– Ну, Светочка, не преувеличивай! Впрочем, идиотизм это нормальное состояние человека! – Андрэ видел, что у Светланы начинается неконтролируемая психоневротическая реакция, и, чтоб успокоить жену, правильней будет немного поддакивать ей.
– Скажи лучше правду, нажрался, как скотина, и пролямзил где-то один сапог по дороге!
– Да, да, да! Ты совершенно права! Мы напились с Федором до свинского визга и утопили один сапог в Шпрее! Как Муму! Помнишь Муму Чехова! Не знаю, почему мы так сделали! Сам объяснить не могу!
– Потому, что ты кретин! И даже не знаешь, что «Муму» написал Тургенев!
– Да-да, прости, конечно, Тургенев!
– Камень большой привязали?
– К чему?
– К сапогу!
– Два кирпича. Обвязали изолентой.
– А лодку где взяли?
– С моста топили. Знаешь, такой маленький мостик возле Бодэ Музеум.
– Герасим тоже с вами был?
– Герасим не смог, он куда-то уехал.
– А второй сапог почему оставили?
– Не успели. Полиция подъехала, пришлось срочно ноги делать!
– Ну, допустим. А потом что?
– Потом я надел паранджу и срочно уехал из Берлина!
– Какую паранджу?
– Вот эту! – Андрэ достал из рюкзака паранджу.
– Ах! Вот эту! Я так понимаю, что это платье ты привез мне.
– Ну, в общем-то, если тебе нравится, конечно!
– Еще бы не нравилось! Какая прелесть! Я даже завтра непременно надену ее на занятия в университет! Представляю, как иззавидуются коллеги. Особенно Борис Фадеич будет в полном восторге! Воображаю, как полезут на лоб его глаза, когда он увидит меня в парандже!
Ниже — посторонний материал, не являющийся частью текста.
/-- R47 and R29: step fetches ADDI s7, −1 where withFetchWord puts it. -/
theorem test_step_addi :
    (let t := after (stepRun (State.reset.withFetchWord 32 0xFFF1C0C0)); t.readS 7 = 0xFFFFFFFFFFFFFFFF ∧ t.img.pc = 0x10004) := by
  decide +kernel

/-- The example of R178. -/
theorem test_vsra_vshr :
    (after (exec (.vsraLit yes .uint8 (.reg 3) (.reg 3) 1 0) (State.reset.writeV 3 (vec 8 [0xF0])))).readV 3 = vec 8 [0xF8] ∧
    (after (exec (.vshrLit yes .uint8 (.reg 3) (.reg 3) 9 0) (State.reset.writeV 3 (vec 8 [0xF0])))).readV 3 = vec 8 [0x78] := by
  decide +kernel

/-- The example of R184 and R185. -/
theorem test_vwmul_vnarrow :
    let s := (State.reset.writeV 4 (vec 8 [100, 0xFD, 7, 0x80])).writeV 5 (vec 8 [50, 2, 0xF7, 0x80])
    let t := after (exec (.vwmul yes .int16 .int8 .rne false (.reg 20) (.reg 4) (.reg 5)) s)
    let u := after (exec (.vnarrowLit yes .int8 .int16 .rne true (.reg 6) (.reg 20) 6) t)
    t.readV 20 = vec 8 [0x88, 0x13, 0xC1, 0xFF] ∧ t.readV 21 = vec 8 [0xFA, 0xFF, 0x00, 0x40] ∧ u.readV 6 = vec 8 [0x4E, 0, 0xFF, 0x7F] ∧
    (flagsOf u &&& flagSF) = flagSF := by
  decide +kernel

/-- The example of R196: amax 7, −2.5 and 0.75.  Its list of flags leaves out UF, which R83 sets for the inexact 0.75 (log entry 60). -/
theorem test_qcvt :
    let s := ((State.reset.writeV 16 (vec 16 [0x40E0])).writeV 17 (vec 16 [0xC020])).writeV 18 (vec 16 [0x3F40])
    let t := after (exec (.qcvt yes .e2m1 .bf16 .rne (.reg 8) (.reg 16) 0) s)
    let u := after (exec (.qcvt yes .e2m1 .bf16 .rne (.reg 8) (.reg 16) 2) s)
    t.readV 8 = vec 8 [0xC7, 2] ∧ t.img.scq.map (fun e => e.extractLsb' 0 8) = [0x7F] ∧ flagsOf t = flagOF ||| flagUF ||| flagNX ||| flagSF ∧
    u.readV 8 = vec 8 [0xA6, 1] ∧ u.img.scq.map (fun e => e.extractLsb' 0 8) = [0x80] ∧ flagsOf u = flagUF ||| flagNX := by
  decide +kernel

/-- The examples of R201 to R203: LQ of eight elements, and the decoding of 0xC0E4. -/
theorem test_lattice :
    (let s := State.reset.writeV 2 (vec 16 [0x3E80, 0x3FA0, 0xBFE0, 0xBF00, 0x3EC0, 0x3F00, 0x3F40, 0x4020])
     let t := after (exec (.lqLit yes .l16 .bf16 true 30 (.reg 2) 0x3F80) s)
     (t.readV 30).extractLsb' 0 16 = 0xC0E7 ∧ flagsOf t = flagNX ||| flagSF) ∧
    (List.range 8).map (l16Coord2 0xC0E4) = [1, 3, -3, -1, 1, 1, 1, 1] ∧ (List.range 8).map (l16Coord2 0xC0E7) = [-1, 3, -3, -1, 1, 1, 1, 3] := by
  decide +kernel

/-- The example of R105 and R186. -/
theorem test_vredsum :
    let s := (State.reset.writeV 2 (vec 32 ([0x4B800000, 0x3F800000] ++ List.replicate 62 0 ++ [0xCB800000]))).writeM 4 0x10000000000000003
    (let t := after (exec (.vredsum yes .fp32 .rne false (.reg 1) (.reg 2) 4) s); t.readV 1 = 0 ∧ flagsOf t = flagNX) ∧
    (after (exec (.vredsum yes .fp32 .rup false (.reg 1) (.reg 2) 4) s)).readV 1 = vec 32 [0x40000000] := by
  decide +kernel

/-- The example of R90: 1 + 3 × 2⁻⁹ to BF16 goes to one of its neighbours, and NX is set either way. -/
theorem test_stochastic :
    let r := roundTo .bf16 { Rounding.rne false with rm := .sr } 0 (fpDecode .fp32 0x3F80C000)
    (r.1 = 0x3F80 ∨ r.1 = 0x3F81) ∧ r.2 = flagNX := by
  decide +kernel

/-! States for the witnesses: the package up, a context bound at level U, its program counter at the start of a page that may be
read, written and executed and stands at the same address in HBM4E (DESIGN CHOICE, log 49). -/

def base : State := State.reset.fetchReady

/-- Scalars set. -/
def regs (s : State) (l : List (SReg × Word)) : State := l.foldl (fun t x => t.writeS x.1 x.2) s

/-- Level S. -/
def atS (s : State) : State := s.setImg { s.img with status := s.img.status ||| 1 }

def isOk {α : Type} (x : Except Stop α) : Bool := match x with | .ok _ => true | .error _ => false

theorem exists_ok {α : Type} {x : Except Stop α} (h : isOk x = true) : ∃ a, x = .ok a := by
  cases x with
  | ok a => exact ⟨a, rfl⟩
  | error e => cases h

/-- The conditions of `Mapped`, as a check. -/
def mappedB (s : State) (acc : Acc) (va pa : Nat) : Bool :=
  s.core.link.isNone && (s.windowAt s.core.part va).isNone && (s.islandUp (homeOfVa va) && s.pathUp s.core.die (homeOfVa va)) &&
  (match s.pageAt s.core.part va with
   | some p => p.st == .resident && permits acc p.r p.w p.x && pa == p.frame + (va - p.va)
   | none => false) &&
  (!decide (pa < hbmTop) || s.stackServes pa) &&
  s.dieUp (homeOfPa pa) && s.pathUp s.core.die (homeOfPa pa)

theorem mapped_of {s : State} {acc : Acc} {va pa : Nat} (h : mappedB s acc va pa = true) : Mapped s acc va pa := by
  unfold mappedB at h
  simp only [Bool.and_eq_true, Option.isNone_iff_eq_none] at h
  obtain ⟨⟨⟨⟨⟨⟨hl, hw⟩, hi⟩, hp⟩, hn⟩, hd⟩, hq⟩ := h
  refine ⟨hl, hw, hi, ?_, ?_, hd, hq⟩
  · split at hp
    · rename_i p hpg
      simp only [Bool.and_eq_true, beq_iff_eq] at hp
      exact ⟨p, hpg, hp.1.1, hp.1.2, hp.2⟩
    · cases hp
  · intro hlt
    simpa [hlt] using hn

/-- No write stream, no older copy, no journal. -/
def quietB (s : State) : Bool :=
  (List.finRange 8).all (fun q => s.img.q[q].dir != .write) && s.core.l1.isEmpty &&
  (match s.self with | some c => c.journal.isNone | none => true) && (s.core.handle.bind s.postedBy).isNone

theorem quiet_of {s : State} (h : quietB s = true) : Quiet s := by
  unfold quietB at h
  simp only [Bool.and_eq_true, List.all_eq_true, List.isEmpty_iff, bne_iff_ne] at h
  obtain ⟨⟨⟨hq, hl⟩, hj⟩, hp⟩ := h
  refine ⟨fun q => hq q (List.mem_finRange q), by simpa using hp, ?_, ?_⟩
  · intro x hx
    rw [hl] at hx
    cases hx
  · intro c hc
    rw [hc] at hj
    simpa using hj

theorem clean_of {s : State} (h : quietB s = true) : Clean s := by
  refine ⟨quiet_of h, ?_⟩
  intro x hx
  have hl : s.core.l1 = [] := by
    unfold quietB at h
    simp only [Bool.and_eq_true, List.isEmpty_iff] at h
    exact h.1.1.2
  rw [hl] at hx
  cases hx

/-- The conditions of `Lands`, as a check. -/
def landsB (s : State) (ws : List (Loc × Byte × List Byte)) : Bool :=
  s.core.l1.isEmpty && (match s.self with | some c => c.journal.isNone | none => true) &&
  ws.all (fun w => match w.1 with | .mem pa => s.dieUp (homeOfPa pa) && s.pathUp s.core.die (homeOfPa pa) && (!decide (pa < hbmTop) || s.stackServes pa) | _ => false)

theorem lands_of {s : State} {ws : List (Loc × Byte × List Byte)} (h : landsB s ws = true) : Lands s ws := by
  unfold landsB at h
  simp only [Bool.and_eq_true, List.isEmpty_iff, List.all_eq_true] at h
  obtain ⟨⟨hl, hj⟩, hw⟩ := h
  refine ⟨?_, ?_, ?_⟩
  · intro w hm
    have hp := hw w hm
    cases hw1 : w.1 with
    | mem pa =>
      rw [hw1] at hp
      simp only [Bool.and_eq_true] at hp
      exact ⟨pa, rfl, hp.1.1, hp.1.2, fun h => by simpa [h] using hp.2⟩
    | _ => rw [hw1] at hp; cases hp
  · intro x hx
    rw [hl] at hx
    cases hx
  · intro c hc
    rw [hc] at hj
    simpa using hj

theorem no_data_error_of {st : Stream} (h : st.held = none) : NoDataError st := by
  intro e he
  rw [h] at he
  cases he

theorem sound_of {s : State} {pa n : Nat} (h : s.bad = []) (hb : s.pcs = []) : Sound s pa n := by
  refine ⟨fun u hu => ?_, by simp [State.bankHeld, hb]⟩
  rw [h] at hu
  cases hu

/-- Every state: the guard that is always true (R37). It meets the hypothesis of the statements that have no other. -/
theorem witness_guard (s : State) : s.guardTrue yes = true := by
  simp [State.guardTrue, State.readP]

theorem witness_control_transfers :
    (let t := (base.img.pc + 4 * (BitVec.ofInt 18 (-5)).signExtend 64); t.extractLsb' 57 7 = 0 ∧ t.extractLsb' 0 2 = 0) ∧
    (let t := (regs base [(1, 0x1FFFFFFFFFFFFFC)]).readS 1; t.extractLsb' 57 7 = 0 ∧ t.extractLsb' 0 2 = 0) ∧
    (let s := regs base [(2, 2)]; 1 < (s.readS 2).toNat ∧ (s.img.pc + 4 * (-3 : BitVec 12).signExtend 64).extractLsb' 57 7 = 0) ∧
    (let s := regs base [(2, 1)]; (s.readS 2).toNat ≤ 1 ∧ s.core.rep = none ∧ s.core.m.wait = none) ∧
    (base.img.pc + 4 * (BitVec.ofInt 18 (-131072)).signExtend 64).extractLsb' 57 7 ≠ 0 ∧
    ((regs base [(1, 2)]).readS 1).extractLsb' 0 2 ≠ 0 ∧ ((regs base [(1, 0x200000000000000)]).readS 1).extractLsb' 57 7 ≠ 0 ∧
    (base.readS 1 + (1 : BitVec 32).signExtend 64).extractLsb' 0 2 ≠ 0 ∧
    (let s := (regs base [(2, 2)]).setPc 0; 1 < (s.readS 2).toNat ∧ (s.img.pc + 4 * (-1 : BitVec 12).signExtend 64).extractLsb' 57 7 ≠ 0) := by
  decide +kernel

theorem witness_false_guard_and_retire :
    (rawOf (.add ⟨1, false⟩ false 1 2 3)).isSome = true ∧ base.guardTrue ⟨1, false⟩ = false ∧ base.core.rep = none ∧
    (let r : Rep := { at_ := 0, step := 0, mask := 0, cnt := 1, body := [0x128] }
     let s : State := { base with core := { base.core with rep := some r } }
     s.core.rep = some r ∧ s.repIdx < r.cnt.toNat ∧ (s.setRepIdx 1).core.rep = some r ∧ r.cnt.toNat ≤ (s.setRepIdx 1).repIdx) := by
  decide +kernel

theorem witness_control_registers :
    base.levelS = false ∧ (atS base).levelS = true ∧ base.self.isSome = true ∧ State.reset.self = none ∧ csrReadOnly false .status = false ∧ csrReadOnly true .lat = false ∧ csrReadOnly true .frec = false ∧
    csrReadOnly false .viewV = false ∧ csrReadOnly false .viewT = false ∧ csrReadOnly false .viewAcc = false ∧ csrReadOnly false .seed = false ∧
    csrReadOnly true .ctr = false := by
  decide +kernel

theorem witness_scalar_frame :
    scalarShape (.div yes 1 2 3) = some (.scalar 1, flagDZ ||| flagOF) ∧ ∃ t, exec (.div yes 1 2 3) base = .next t := ⟨rfl, _, rfl⟩

theorem witness_end_and_rep :
    base.levelS = false ∧ base.img.late = [] ∧ (base.setImg { base.img with late := [0] }).img.late ≠ [] ∧ (atS base).levelS = true ∧
    (let s := { base with mem := base.mem.splice 0x10004 (parcelBytes 0x128) }
     s.fetchAt (s.img.pc + 4) = .ok [0x128] ∧ (repLegal s.levelS 0 0 1 (rawOfParcels [0x128])).toOption.isSome = true ∧ s.repIdx ≤ 1) ∧
    (let s := { base with mem := base.mem.splice 0x10004 (parcelBytes 0x128) }.setRepIdx 2
     s.fetchAt (s.img.pc + 4) = .ok [0x128] ∧ (repLegal s.levelS 0 0 1 (rawOfParcels [0x128])).toOption.isSome = true ∧ 1 < s.repIdx) ∧
    isOk ((base.setPc 0x1FFFC).fetchAt ((base.setPc 0x1FFFC).img.pc + 4)) = false ∧
    (let s := { base with mem := base.mem.splice 0x10004 (parcelBytes 3) }
     s.fetchAt (s.img.pc + 4) = .ok [3] ∧ repLegal s.levelS 0 0 1 (rawOfParcels [3]) = .error .repetition) := by
  decide +kernel

/-- Loads and stores: the last doubleword of the page, the last byte of the own vault and the last byte of the NS carve-out in force. -/
theorem witness_plain_runs (acc : Acc) :
    PlainRun base acc .virt 0x1FFF8 8 0x1FFF8 ∧ PlainRun base acc .vault 0xFFFFFFF 1 (vaultBase base.core.die + 0xFFFFFFF) ∧
    (let s : State := { base with core := { base.core with nsSize := 8192 } }; PlainRun s acc .ns 8191 1 (nsBase s.core.id.toNat + 8191)) ∧
    Sound base 0x1FFF8 8 ∧ Quiet base ∧ base.core.rep = none ∧ base.core.link = none ∧ ∀ x ∈ base.core.l1, x.stale = none := by
  refine ⟨⟨by decide, mapped_of (by cases acc <;> decide +kernel)⟩, ⟨by decide, rfl, by decide +kernel⟩, ⟨by decide +kernel, rfl, by decide +kernel⟩,
    sound_of rfl rfl, quiet_of (by decide +kernel), rfl, rfl, ?_⟩
  intro x hx
  cases hx

/-- The faults of a scalar access, each at the edge of its range; a tile that the copy engine owns. -/
theorem witness_access_faults :
    (∀ q : Fin 8, base.img.q[q].dir ≠ .write) ∧
    (let s := regs base [(1, 0x10007)]; (s.readS 1 + s.readS 2).toNat % 8 ≠ 0) ∧
    (let s := regs base [(1, 0x200000000000000)]; (s.readS 1 + s.readS 2).toNat % 8 = 0 ∧ 2 ^ 57 ≤ (s.readS 1 + s.readS 2).toNat) ∧
    (let s := regs base [(1, 0x10000000)]; (s.readS 1 + s.readS 2).toNat % 8 = 0 ∧ 0x10000000 ≤ (s.readS 1 + s.readS 2).toNat) ∧
    (let s : State := { base with core := { base.core with nsSize := 8192 } }
     ((regs s [(1, 8188)]).readS 1 + (regs s [(1, 8188)]).readS 2).toNat % 4 = 0 ∧
     (regs s [(1, 8192)]).core.nsSize < ((regs s [(1, 8192)]).readS 1 + (regs s [(1, 8192)]).readS 2).toNat + 4) ∧
    (let s : State := { base with core := { base.core with nsSize := 8192, nsOwner := [(1, .ce)] } }
     let t := regs s [(1, 4096)]
     let ea := t.readS 1 + t.readS 2
     ea.toNat % 8 = 0 ∧ ea.toNat + 8 ≤ t.core.nsSize ∧ t.ownerOf .ns (4096 * (ea.toNat / 4096)) ≠ .thread) := by
  decide +kernel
– А сей подарок, как я понимаю, Андрейка купил себе? – Света кивнула на Шелом.
– Светочка, это не подарок! Это мой арт-проект. Можно сказать, манифест. Я решил его никогда не снимать. Он поможет мне открыть дверь в новую жизнь.
– Ах, арт-проект! Манифест. Чудесно! Наверно, вещь дорогая?
– Мужик в Бонне хотел пятьсот евро, но мы сторговались за четыреста восемьдесят!
– Четыреста восемьдесят! Ну, это недорого за такую красоту!
– Посмотри, как блестит! В хорошем состоянии прекрасный прусский Шелом! Добротнейшая работа начала прошлого века!
– И у нас действительно начнется новая жизнь? И мы будем гулять по субботам по улице Ленина: я в парандже, ты в этом чудесном Шеломе?
– Конечно, и дочерей возьмем, и Марию Прокопьевну!
– И Мария Прокопьевна наденет свой левый сапог? И будет светить солнышко, и птички будут чирикать?
– Да! И цвести розы! А вокруг мотыльки и бабочки! Такие большие белые бабочки! И небо будет голубое-голубое, как на картинах Буяна!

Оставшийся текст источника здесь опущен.